Olá, irmãos e irmãs da estrada!
Se você roda pelas estradas do Brasil, já sentiu na pele: trabalhar mais e, no fim do mês, ver a margem de lucro cada vez menor. Não é impressão, é um cenário real que está impactando diretamente quem vive do transporte.
O custo por viagem aumentou. E, quando isso acontece, o lucro encolhe.
Mas, afinal, por que isso está acontecendo e como isso afeta o seu dia a dia na boleia? Vamos direto ao ponto.
Quando rodar mais não significa ganhar mais
O transporte rodoviário é responsável por grande parte da movimentação de cargas no país, mas também é um dos setores mais sensíveis aos custos operacionais.

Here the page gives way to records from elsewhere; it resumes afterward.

theorem frameEnd_join (hconf : r.confirmed = true) (hnode : r.node = none) :
    exec (.frameEnd m bw) s = .next ((s.dropRx m bw).deliver r.recs m bw none r.start r.learnedAll) := by
  have hexec : exec (.frameEnd m bw) s = execFrameEnd m bw s := rfl
  simp only [execFrameEnd, hr, hconf, hnode, not_true_eq_false, if_false] at hexec
  exact hexec

theorem frameEnd_alone (i : Nat) (hconf : r.confirmed = true) (hnode : r.node = some i)
    (hgroup : lgGroup (s.ledger i) = 0) :
    exec (.frameEnd m bw) s = .next ((s.dropRx m bw).deliver r.recs m bw (some i) r.start r.learnedAll) := by
  have hexec : exec (.frameEnd m bw) s = execFrameEnd m bw s := rfl
  simp only [execFrameEnd, hr, hconf, hnode, not_true_eq_false, if_false] at hexec
  exact hexec.trans (congrArg Host.Outcome.next (if_pos (.inl hgroup)))

/-- The records of a frame go to the home site of the node's group (R418). -/
theorem frameEnd_elsewhere (i : Nat) (hconf : r.confirmed = true) (hnode : r.node = some i)
    (hlo : 0 < lgGroup (s.ledger i)) (hhi : lgGroup (s.ledger i) ≤ 64)
    (hhome : s.siteOf (lgGroup (s.ledger i)) 0 ≠ s.nodeId) : ∃ t, exec (.frameEnd m bw) s = .next t ∧
      t.out = (s.dropRx m bw).out ++ r.recs.map (fun w =>
        .frRecord (s.siteOf (lgGroup (s.ledger i)) 0) (lgAddr (s.ledger i)) (lgEpoch (s.ledger i)) w) ∧
      t.fr = (s.dropRx m bw).fr ∧ t.mem = (s.dropRx m bw).mem ∧ t.dict = (s.dropRx m bw).dict := by
  have hexec : exec (.frameEnd m bw) s = execFrameEnd m bw s := rfl
  have hgroup : ¬ (lgGroup (s.ledger i) = 0 ∨ 64 < lgGroup (s.ledger i)) := by omega
  simp only [execFrameEnd, hr, hconf, hnode, not_true_eq_false, if_false, if_neg hgroup, if_neg hhome, foldl_emit] at hexec
  exact ⟨_, hexec, rfl, rfl, rfl, rfl⟩

theorem frameTimeout_drops : exec (.frameTimeout m bw) s = .next ((s.dropRx m bw).countDev 0x035 (some 0)) :=
  congrArg Host.Outcome.next (if_pos (by rw [hr]; rfl))

end

/-- The gain follows the mean power of 500 ns, in 2^-16 dB above the target (R407 to R409). -/
theorem agcUpdate_cases (s : State) (p : Int) (hon : s.frOn = true) :
    let d : ℚ := (p : ℚ) / 2 ^ 16 - (sext 16 (s.od 0x5800 2) : ℚ) / 4
    let n := min 200 (s.fr.since + 1)
    (s.agcFrozen = true → exec (.agcUpdate p) s = .next { s with fr := { s.fr with since := n } }) ∧
    (s.agcFrozen = false → 3 < d → exec (.agcUpdate p) s = .next { s with
      fr := { s.fr with gain := s.fr.gain - min 6 ⌈d⌉.toNat, since := n } }) ∧
    (s.agcFrozen = false → d < -6 → n = 200 → exec (.agcUpdate p) s = .next { s with
      fr := { s.fr with gain := min 63 (s.fr.gain + 1), since := 0 } }) ∧
    (s.agcFrozen = false → d ≤ 3 → (-6 ≤ d ∨ n < 200) → exec (.agcUpdate p) s = .next { s with
      fr := { s.fr with since := n } }) := by
  intro d n
  set e : Int := p - sext 16 (s.od 0x5800 2) * 2 ^ 14 with he
  have hd : d = (e : ℚ) / 2 ^ 16 := by
    simp only [d, he]
    push_cast
    ring
  have hceil : ⌈d⌉ = (e + 65535) / 65536 := by
    rw [hd, Int.ceil_eq_iff]
    constructor
    · have h : ((((e + 65535) / 65536 : Int) : ℚ) - 1) * 65536 < e := by
        have : ((e + 65535) / 65536 - 1) * 65536 < e := by omega
        exact_mod_cast this
      linarith
    · have h : (e : ℚ) ≤ (((e + 65535) / 65536 : Int) : ℚ) * 65536 := by
        have : e ≤ (e + 65535) / 65536 * 65536 := by omega
        exact_mod_cast this
      linarith
  have hloud : 3 < d ↔ 3 * 2 ^ 16 < e := by
    rw [hd, lt_div_iff₀ (by norm_num)]
    exact_mod_cast Iff.rfl
  have hquiet : d < -6 ↔ e < -(6 * 2 ^ 16) := by
    rw [hd, div_lt_iff₀ (by norm_num), show (-6 : ℚ) * 2 ^ 16 = ((-(6 * 2 ^ 16) : Int) : ℚ) by norm_num]
    exact_mod_cast Iff.rfl
  have hexec : exec (.agcUpdate p) s = execAgcUpdate p s := rfl
  simp only [execAgcUpdate, hon, not_true_eq_false, if_false] at hexec
  refine ⟨fun hfrozen => ?_, fun hfree hl => ?_, fun hfree hq hn => ?_, fun hfree hl hq => ?_⟩
  · exact hexec.trans (congrArg Host.Outcome.next (if_pos hfrozen))
  all_goals simp only [hfree, Bool.false_eq_true, if_false] at hexec
  · rw [hceil]
    exact hexec.trans (congrArg Host.Outcome.next (if_pos (hloud.1 hl)))
  · have hq' := hquiet.1 hq
    exact hexec.trans (congrArg Host.Outcome.next ((if_neg (by rw [← he]; omega)).trans (if_pos ⟨hq', hn.ge⟩)))
  · refine hexec.trans (congrArg Host.Outcome.next ((if_neg fun h => hl.not_gt (hloud.2 h)).trans (if_neg ?_)))
    rintro ⟨hlow, hfull⟩
    exact hq.elim (fun h => h.not_gt (hquiet.2 hlow)) (fun h => h.not_ge hfull)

Hoje, um dos principais vilões tem nome conhecido: o diesel.
- O combustível pode representar até 50% do custo total da operação.
- Pequenos aumentos já causam impacto direto no frete e no lucro.

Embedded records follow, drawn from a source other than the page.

-- ==== Sys2Proof/Syntax.lean ====
section
/-! DEFINITION. The instruction set of the SK2-1024 as syntax: one constructor of Instr per row of
spec/opcode_table.json. A row with words carries the word's fields and the bits a header lends it
(spec/08_encoding.md); a row without words, a step of an engine, vault, scheduler or of the host, carries the packet
or the operands of that step. -/

namespace Sys2Proof

/-- An immediate or offset (R157, R161): lent says that a header lends it its high bits, and raw is the field as a
number, at the width it then has. -/
structure Imm where
  lent : Bool
  raw : Nat
  deriving DecidableEq, Repr, Inhabited

/-- SR layout with three registers (Table 8.3): guard, rd, ra, rb and the last-use marks. The field g is the guard. -/
structure R3 where
  g : Nat
  rd : Nat
  ra : Nat
  rb : Nat
  la : Bool
  lb : Bool
  deriving DecidableEq, Repr, Inhabited

/-- SR layout with one source (R179 CLZ, POPC). The field g is the guard. -/
structure R2 where
  g : Nat
  rd : Nat
  ra : Nat
  la : Bool
  deriving DecidableEq, Repr, Inhabited

/-- SEL (R180): SR layout with the predicate pa in sub[2:0]. The field g is the guard. -/
structure RSel where
  g : Nat
  rd : Nat
  ra : Nat
  rb : Nat
  la : Bool
  lb : Bool
  pa : Nat
  deriving DecidableEq, Repr, Inhabited

/-- SR layout reading ra alone (BRI, CTXSAVE, CTXLOAD, DIVERT, RESUME; R185, Table 9.10). The field g is the guard. -/
structure RA where
  g : Nat
  ra : Nat
  la : Bool
  deriving DecidableEq, Repr, Inhabited

/-- SR layout reading ra and rb (TLBINV, Table 9.10). The field g is the guard. -/
structure RAB where
  g : Nat
  ra : Nat
  rb : Nat
  la : Bool
  lb : Bool
  deriving DecidableEq, Repr, Inhabited

/-- A word whose every field but the guard is zero. The field g is the guard. -/
structure G0 where
  g : Nat
  deriving DecidableEq, Repr, Inhabited

/-- SI layout with rd, ra and an immediate (Table 8.3). The field g is the guard. -/
structure I3 where
  g : Nat
  rd : Nat
  ra : Nat
  la : Bool
  imm : Imm
  deriving DecidableEq, Repr, Inhabited

/-- SI layout with rd and an immediate; ra and la are 0. The field g is the guard. -/
structure ID where
  g : Nat
  rd : Nat
  imm : Imm
  deriving DecidableEq, Repr, Inhabited

/-- SI layout with an immediate alone; rd, ra and la are 0. The field g is the guard. -/
structure IU where
  g : Nat
  imm : Imm
  deriving DecidableEq, Repr, Inhabited

/-- IXSET and IXADD (R184): SI with rd = n and a signed immediate from -128 to 127. The field g is the guard. -/
structure IX where
  g : Nat
  rd : Nat
  imm : Imm
  deriving DecidableEq, Repr, Inhabited

/-- IXGET (R184): SR with rd = xd and ra = n. The field g is the guard. -/
structure IXG where
  g : Nat
  rd : Nat
  ra : Nat
  deriving DecidableEq, Repr, Inhabited

/-- Predicate operations (R183): SR with rd = pd, ra = pa, rb = pb. The field g is the guard. -/
structure P3 where
  g : Nat
  rd : Nat
  ra : Nat
  rb : Nat
  deriving DecidableEq, Repr, Inhabited

/-- PMOV (R183): SR with rd = pd and ra = pa. The field g is the guard. -/
structure P2 where
  g : Nat
  rd : Nat
  ra : Nat
  deriving DecidableEq, Repr, Inhabited

/-- SB layout (Table 8.3): a word offset of 21 bits, 30 with a header. The field g is the guard. -/
structure SB where
  g : Nat
  imm : Imm
  deriving DecidableEq, Repr, Inhabited

/-- ARRIVE and WAIT (R191): the group in sub[1:0]. The field g is the guard. -/
structure GB where
  g : Nat
  n : Nat
  deriving DecidableEq, Repr, Inhabited

/-- WAITF (R192): the flag in imm[5:0]. The field g is the guard. -/
structure GF where
  g : Nat
  fn : Nat
  deriving DecidableEq, Repr, Inhabited

/-- CSRR (R193): rd = xd, the CSR number in the immediate. The field g is the guard. -/
structure CR where
  g : Nat
  rd : Nat
  csr : Nat
  deriving DecidableEq, Repr, Inhabited

/-- CSRW (R193): ra = xa, the CSR number in the immediate. The field g is the guard. -/
structure CW where
  g : Nat
  ra : Nat
  la : Bool
  csr : Nat
  deriving DecidableEq, Repr, Inhabited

- Em 2026, o diesel já registrou alta superior a 10%, pressionando todo o setor.
Ou seja: cada quilômetro rodado está mais caro e isso muda completamente o jogo.
O efeito dominó do aumento de custos
Quando o custo por viagem sobe, não é só o tanque que pesa. Veja o que acontece na prática:
Frete nem sempre acompanha os custos
Nem todo reajuste chega ao valor do frete. Em muitos casos, o caminhoneiro absorve o prejuízo.
Margem de lucro reduzida
Se o custo sobe e o frete não acompanha, o resultado é simples: menos dinheiro no bolso.
Planejamento vira desafio
Oscilações constantes dificultam prever ganhos e organizar despesas.
Mais pressão na rotina
Para compensar, muitos profissionais acabam rodando mais, o que aumenta o desgaste, o risco e gera custos ainda maiores.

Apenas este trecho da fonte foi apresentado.